● PROBLEM TO SOLVE
Produce a word-for-word copy of the data below.

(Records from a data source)
-- ==== Sys2Proof/Machine/Core.lean ====
section
/-! DEFINITION. The machine as the host runs it. -/

/-- The Zelior Rharon. -/
def Sys2Proof.core : Host.Core := { State := Sys2Proof.Machine.State, Fault := Sys2Proof.Machine.Fault, Refusal := Sys2Proof.Machine.Refusal, step := Sys2Proof.Machine.step, reset := Sys2Proof.Machine.State.reset }
end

● WRITTEN SOLUTION
-- ==== Sys2Proof/Machine/Core.lean ====
section
/-! DEFINITION. The machine as the host runs it. -/

/-- The Zelior Rharon. -/
def Sys2Proof.core : Host.Core := { State := Sys2Proof.Machine.State, Fault := Sys2Proof.Machine.Fault, Refusal := Sys2Proof.Machine.Refusal, step := Sys2Proof.Machine.step, reset := Sys2Proof.Machine.State.reset }
end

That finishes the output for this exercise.